Segment Start: SUPPLIED RECORDS
-- ==== Sys2Proof/Machine/Cache.lean ====
section
/-! DEFINITION. Sys2Proof/Machine/Cache.lean: the operations of the write-back cache (07): replacement,
eviction, dirty sectors and their shadow, destage grouping, lost writes and lost extents. -/

namespace Sys2Proof.Machine

/-- R379 for an own pool: outside PAIRED and RESYNC, no cached write completes and no journal entry opens until 20 ms
after the entry into SUSPECT, and only while this module's beats landed on two arbiters within the last 10 ms. -/
def ackHold (l : Nat) (s : State) : Bool :=
  let p := l % 8
  s.led.paired && (poolEnt p s).dual && !mirroring s &&
  !(decide (s.pair.suspectAt + 20000 ≤ s.now) &&
    decide (2 ≤ ((List.range 3).filter (fun a => match tget s.pair.beatAt (p * 4 + a) with
      | some t => decide (s.now ≤ t + 10000)
      | none => false)).length))

/-- Whether this module owns a pool (10 R363); an unpaired module owns every pool. -/
def owns (l : Nat) (s : State) : Bool :=
  !s.led.paired || ((poolRec l s).owner == s.led.cohort && !s.pair.detached.contains (l % 8))

/-- Whether work on a pool starts: this module owns it, and no transfer of it runs (10 R383). -/
def works (l : Nat) (s : State) : Bool :=
  owns l s && (tget s.pair.acquiring (l % 8)).isNone && !(s.pair.xfer != .none && s.pair.xferCur == l % 8)

/-! ## Pseudo-LRU (07 R258) -/

/-- The tree after way `w` is used: at each of the four levels the node points away from `w`. Node numbers
are 1 to 15, the children of n being 2n and 2n + 1; a bit of 0 points to the lower half. -/
def plruTouch (t : BitVec 15) (w : Nat) : BitVec 15 :=
  (List.range 4).foldl (fun t k =>
    let node := 2 ^ k + w / 2 ^ (4 - k)
    let upper := (w / 2 ^ (3 - k)) % 2 = 1
    let m : BitVec 15 := BitVec.ofNat 15 (2 ^ (node - 1))
    if upper then t &&& ~~~ m else t ||| m) t

/-- The least recently used way by the tree among the eligible ones: at each node the tree's half, or the
other half when the tree's half has none (log entry 8). -/
def plruPick : Nat → Nat → BitVec 15 → List Nat → Option Nat
  | 0, node, _, el => if el.contains (node - 16) then some (node - 16) else none
  | n + 1, node, t, el =>
    let lo := 2 * node
    let hi := 2 * node + 1
    let inHalf (c : Nat) : Bool := el.any (fun w => (w + 16) / 2 ^ n = c)
    let up := t.getLsbD (node - 1)
    let c := if up then (if inHalf hi then hi else lo) else (if inHalf lo then lo else hi)
    plruPick n c t el

/-- Mark a way most recently used. -/
def touch (x : Nat) (s : State) : State :=
  { s with cache.plru := tmod s.cache.plru (x / 16) 0 (fun t => plruTouch t (x % 16)) }

/-! ## Ways -/

/-- The way mask of a requester class (07 R255). -/
def waysOf (cls : Nat) (s : State) : BitVec 16 := if cls = 15 then 0xFFFF else tgetD s.cache.ways cls 0xFFFF

/-- The class of a volume (07 R254). -/
def classOf (v : Nat) (s : State) : Nat := tgetD s.cache.volClass v 0

/-- Whether a running operation holds a way: an allocation or the sectors of its HOST handle. -/
def wayHeld (x : Nat) (s : State) : Bool := s.pipe.ops.any (fun e => e.2.lines.any (fun y => y.2 == x))

/-- The way that a shadow entry keeps for a line not yet restored (11 R411). -/
def shadowWay (l line : Nat) (s : State) : Option Nat :=
  (s.cache.shadow.find? (fun e => e.2.pool == l && e.2.lineHi == line / 65536 && e.1 / 16 == setOf l line)).map (·.1)

/-- Where a line is, or is being filled, or is to be restored. -/
def findWay (l line : Nat) (s : State) : Option Nat :=
  match findLine l line s with
  | some x => some x
  | none => match s.pipe.ops.findSome? (fun e => if e.2.pool == l then tget e.2.lines line else none) with
    | some x => some x
    | none => shadowWay l line s

/-- Evictions in progress (07 R264). -/
def evictions (s : State) : Nat := s.cache.evict.length

/-- The outcome of an allocation (07 R258). -/
inductive Alloc where
  | way (x : Nat)
  | evict (x : Nat)
  | wait
  deriving DecidableEq, Repr

/-- Slices of the dirty sectors of one line. -/
def lineSlices (x : Nat) (s : State) : List (Nat × Nat × Nat) :=
  let t := tagAt x s
  ((secsOf (t.valid &&& t.dirty)).map (fun sec =>
    let (row, _, ssec) := secOfLine t.pool (tagLine x t) sec s
    (t.pool, row, ssec / 16))).eraseDups

/-- Whether a slice's destage may be made now (07 R264, 08 R310). -/
def retryOk (l row sl : Nat) (s : State) : Bool :=
  match tget s.cache.retry (sliceKey l row sl) with
  | none => true
  | some r => decide (r.due ≤ s.now) &&
      !(r.patrol && s.mem.checks.contains (l, row, sl)) &&
      !(r.beyond && decide ((geomOf l s).m < pop (erasedMask l row s)))

/-- Choose a way for a line of a set (07 R256, R258, R264); none that a line still in the vault keeps (11 R411). -/
def chooseWay (cls set : Nat) (s : State) : Alloc :=
  let mask := waysOf cls s
  let cand := (List.range 16).filter (fun w => mask.getLsbD w)
  match cand.find? (fun w => !(tagAt (set * 16 + w) s).holds && !wayHeld (set * 16 + w) s &&
      (tget s.cache.shadow (set * 16 + w)).isNone) with
  | some w => .way (set * 16 + w)
  | none =>
    let repl := cand.filter (fun w =>
      !s.cache.lock.getLsbD w && !(tagAt (set * 16 + w) s).evicting && !wayHeld (set * 16 + w) s)
    let clean := repl.filter (fun w => (tagAt (set * 16 + w) s).dirty == 0 && (tget s.cache.shadow (set * 16 + w)).isNone)
    let tree := tgetD s.cache.plru set 0
    match plruPick 4 1 tree clean with
    | some w => .way (set * 16 + w)
    | none =>
      let dirty := repl.filter (fun w =>
        let t := tagAt (set * 16 + w) s
        t.valid &&& t.dirty != 0 && owns t.pool s && unrestoredMask t.pool (tagLine (set * 16 + w) t) s == 0 &&
        (lineSlices (set * 16 + w) s).all (fun (l, row, sl) => retryOk l row sl s))
      match plruPick 4 1 tree dirty with
      | some w => if 8192 ≤ evictions s then .wait else .evict (set * 16 + w)
      | none => .wait

/-! ## Dirty sectors and the shadow (07 R271) -/

/-- The shadow entry of a way follows its tag's dirty sectors (valid and dirty). -/
def syncShadow (x : Nat) (s : State) : State :=
  let t := tagAt x s
  let d := (t.valid &&& t.dirty) ||| unrestoredMask t.pool (tagLine x t) s
  if d == 0 then { s with cache.shadow := tdel s.cache.shadow x }
  else { s with cache.shadow := tset s.cache.shadow x { dirty := d, lineHi := t.lineHi, pool := t.pool } }

/-- A pool of a pair image. -/
def pairPool (p : Nat) (s : State) : Bool := s.led.paired && (poolEnt (p % 8) s).dual

/-- Whether commits of a pool's record are joint: this module owns a pair pool, and the pair is PAIRED (10 R372, R373). -/
def jointPool (p : Nat) (s : State) : Bool := pairUp s && pairPool p s && owns p s

/-- A list that the pool's record carries has changed: `kickAgain` commits it (10 R375). -/
def noteShare (l : Nat) (s : State) : State :=
  if jointPool l s then { s with pair.again := nins s.pair.again (l % 8) } else s

/-- The lost-write list drops a sector that is written or accepted (06 R227, 07 R295). -/
def dropLostW (l line sec : Nat) (s : State) : State :=
  let k := l * 2 ^ 43 + line
  match tget s.cache.lostW k with
  | none => s
  | some r =>
    let m := r.mask &&& ~~~ bit16 sec
    noteShare l (if m == 0 then { s with cache.lostW := tdel s.cache.lostW k }
      else { s with cache.lostW := tset s.cache.lostW k { r with mask := m } })

/-- Key of a sector's dirty time. -/
def secKey (x sec : Nat) : Nat := x * 16 + sec

/-- The index log is freed when no entry is live (11 R401). -/
def freeIndex (s : State) : State :=
  if s.pow.index.all (fun e => e.dead) then { s with pow.index := [] } else s

/-- What waits for a sector in the vault goes on waiting for it in its way (06 R228; 07 R266). -/
def vaultMoved (l line x sec : Nat) (s : State) : State :=
  let here (v : Nat × Nat × Nat) : Bool := v == (l, line, sec)
  let moved (e : Nat × Cmd) : Nat × Cmd :=
    if e.2.waitVault.any here then
      (e.1, { e.2 with waitVault := e.2.waitVault.filter (fun v => !here v), waitSecs := e.2.waitSecs ++ [(x, sec)] })
    else e
  let s := if s.cache.invVault.any here then
      { s with cache.invVault := s.cache.invVault.filter (fun v => !here v), cache.invWait := s.cache.invWait ++ [(x, sec)] }
    else s
  { s with pipe.cmds := s.pipe.cmds.map moved }

/-- A restored sector is installed dirty in a way, which becomes most recently used (11 R411; 07 R258). -/
def installRestored (l line x sec : Nat) (d : List Byte) (s : State) : State :=
  let t := tagAt x s
  let b := bit16 sec
  let s := setCacheSec x sec d s
  let s := setTag x { t with valid := t.valid ||| b, dirty := t.dirty ||| b, lineHi := line / 65536, pool := l } s
  let done (e : IdxEnt) : IdxEnt :=
    if e.pool = l ∧ e.line = line ∧ e.mask.getLsbD sec = true then { e with restored := e.restored ||| b } else e
  vaultMoved l line x sec (touch x { s with cache.since := tset s.cache.since (secKey x sec) s.now, pow.index := s.pow.index.map done })

/-- The sector of an index entry in the vault (11 R398: ascending from VSEC). -/
def vaultSec (e : IdxEnt) (sec : Nat) (s : State) : Option (List Byte) :=
  tget s.pow.nand (e.half * 2 ^ 24 + e.vsec + ((secsOf e.mask).filter (· < sec)).length)

/-- A sector was destaged straight from the vault, or is lost there: its entry no longer names dirty data, and is DEAD
once no sector of it does (11 R399, R415). -/
def settleVault (l line sec : Nat) (s : State) : State :=
  match idxInForce s l line sec with
  | none => s
  | some f =>
    let pay (e : IdxEnt) : IdxEnt :=
      if e.pool = l ∧ e.line = line ∧ e.half = f.half ∧ e.vsec = f.vsec then
        let r := e.restored ||| bit16 sec
        { e with restored := r, dead := e.dead || e.mask &&& ~~~ r == 0 }
      else e
    let less (e : Nat × Shadow) : Nat × Shadow :=
      if e.2.pool = l ∧ tagLine e.1 { lineHi := e.2.lineHi, pool := e.2.pool } = line then
        (e.1, { e.2 with dirty := e.2.dirty &&& ~~~ bit16 sec }) else e
    freeIndex { s with
      pow.index := s.pow.index.map pay,
      cache.shadow := (s.cache.shadow.map less).filter (fun e => e.2.dirty != 0),
      cache.invVault := s.cache.invVault.filter (· != (l, line, sec)),
      pipe.cmds := s.pipe.cmds.map (fun e => (e.1, { e.2 with waitVault := e.2.waitVault.filter (· != (l, line, sec)) })) }

/-- Capacity of the lost-write list. -/
def lostWMax : Nat := 1048576

/-- The event of a lost sector of a record; at boot, and at a power loss, it waits for READY (07 R294; 11 R409). -/
def lostEvent (k vol : Nat) (s : State) : State :=
  if s.pow.ph = .boot ∨ s.pow.ph = .flush then { s with pow.bootLost := tmod s.pow.bootLost k 0 (· + 1) } else event 0x0005 vol 1 s

/-- A loss that a full list cannot name, in the line at set × 16 + way (R294). -/
def unnamedLost (x : Nat) (s : State) : State :=
  raiseFree 0x093 0x3D (recEvent 0x093 0x0010 x [] { s with cache.unnamedLoss := true, led.unnamedLoss := true })

/-- A sector of a line is lost: it joins the list, or cannot be named when the list is full (07 R294). -/
def addLostW (l line x sec reason : Nat) (s : State) : State :=
  let k := l * 2 ^ 43 + line
  let (row, _, _) := secOfLine l line sec s
  let vol := (volOfRow l row s).getD 0
  match tget s.cache.lostW k with
  | some r =>
    let r' := { r with mask := r.mask ||| bit16 sec, reason := reason, opSeconds := opSeconds s }
    noteShare l (lostEvent k vol { s with cache.lostW := tset s.cache.lostW k r' })
  | none =>
    if s.cache.lostW.length < lostWMax then
      let r : LostW := { mask := bit16 sec, volume := vol, reason := reason, opSeconds := opSeconds s }
      noteShare l (lostEvent k vol { s with cache.lostW := tset s.cache.lostW k r })
    else
      unnamedLost x s

/-- A sector's index entry is marked DEAD (11 R399); sectors of the entry not yet restored are restored first into
the same way, since the entry no longer names current content. While the cache is out of service nothing is installed (01 R26): the
sector alone is settled. -/
def killVault (l line x sec : Nat) (s : State) : State :=
  match idxInForce s l line sec with
  | none => s
  | some e =>
    if e.dead then s
    else if !cacheOn s then settleVault l line sec s
    else
      let s := ((secsOf e.mask).filter (fun i => i != sec && unrestored l line i s)).foldl (fun s i =>
        match vaultSec e i s with
        | some d =>
          if (Config.freeWord s.free).getLsbD i then settleVault l line i (addLostW l line x i 3 (nextFree s))
          else installRestored l line x i d (nextFree s)
        | none => s) s
      let kill (y : IdxEnt) : IdxEnt :=
        if y.pool = l ∧ y.line = line ∧ y.half = e.half ∧ y.vsec = e.vsec then
          { y with dead := true, restored := y.restored ||| bit16 sec } else y
      freeIndex (vaultMoved l line x sec { s with pow.index := s.pow.index.map kill })

/-- A vault sector paged into lane buffer SRAM (11 R415). -/
def pagedSec (l line sec : Nat) (s : State) : Option (List Byte) :=
  (idxInForce s l line sec).bind (fun e =>
    tget s.pow.pagedData (e.half * 2 ^ 24 + e.vsec + ((secsOf e.mask).filter (· < sec)).length))

/-- The paged data of a sector that is still in the vault. -/
def vaultData (l line sec : Nat) (s : State) : Option (List Byte) := if unrestored l line sec s then pagedSec l line sec s else none

/-- Host data becomes dirty in a sector: DRAM, tag, then shadow (07 R271, R280 steps 3 to 5). -/
def storeDirty (l line x sec : Nat) (d : List Byte) (s : State) : State :=
  let s := killVault l line x sec s
  let t := tagAt x s
  let b := bit16 sec
  let s := setCacheSec x sec d s
  let s := setTag x { t with valid := t.valid ||| b, dirty := t.dirty ||| b, lineHi := line / 65536, pool := l } s
  let s := { s with cache.since := if t.valid.getLsbD sec && t.dirty.getLsbD sec then s.cache.since
                                   else tset s.cache.since (secKey x sec) s.now }
  dropLostW l line sec (syncShadow x (touch x s))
Segment End: SUPPLIED RECORDS
ASSIGNED TASK:
Which lines of the records above contain the word "nextFree"? Copy each of them.

RESULT FOR THIS TASK:
          if (Config.freeWord s.free).getLsbD i then settleVault l line i (addLostW l line x i 3 (nextFree s))
          else installRestored l line x i d (nextFree s)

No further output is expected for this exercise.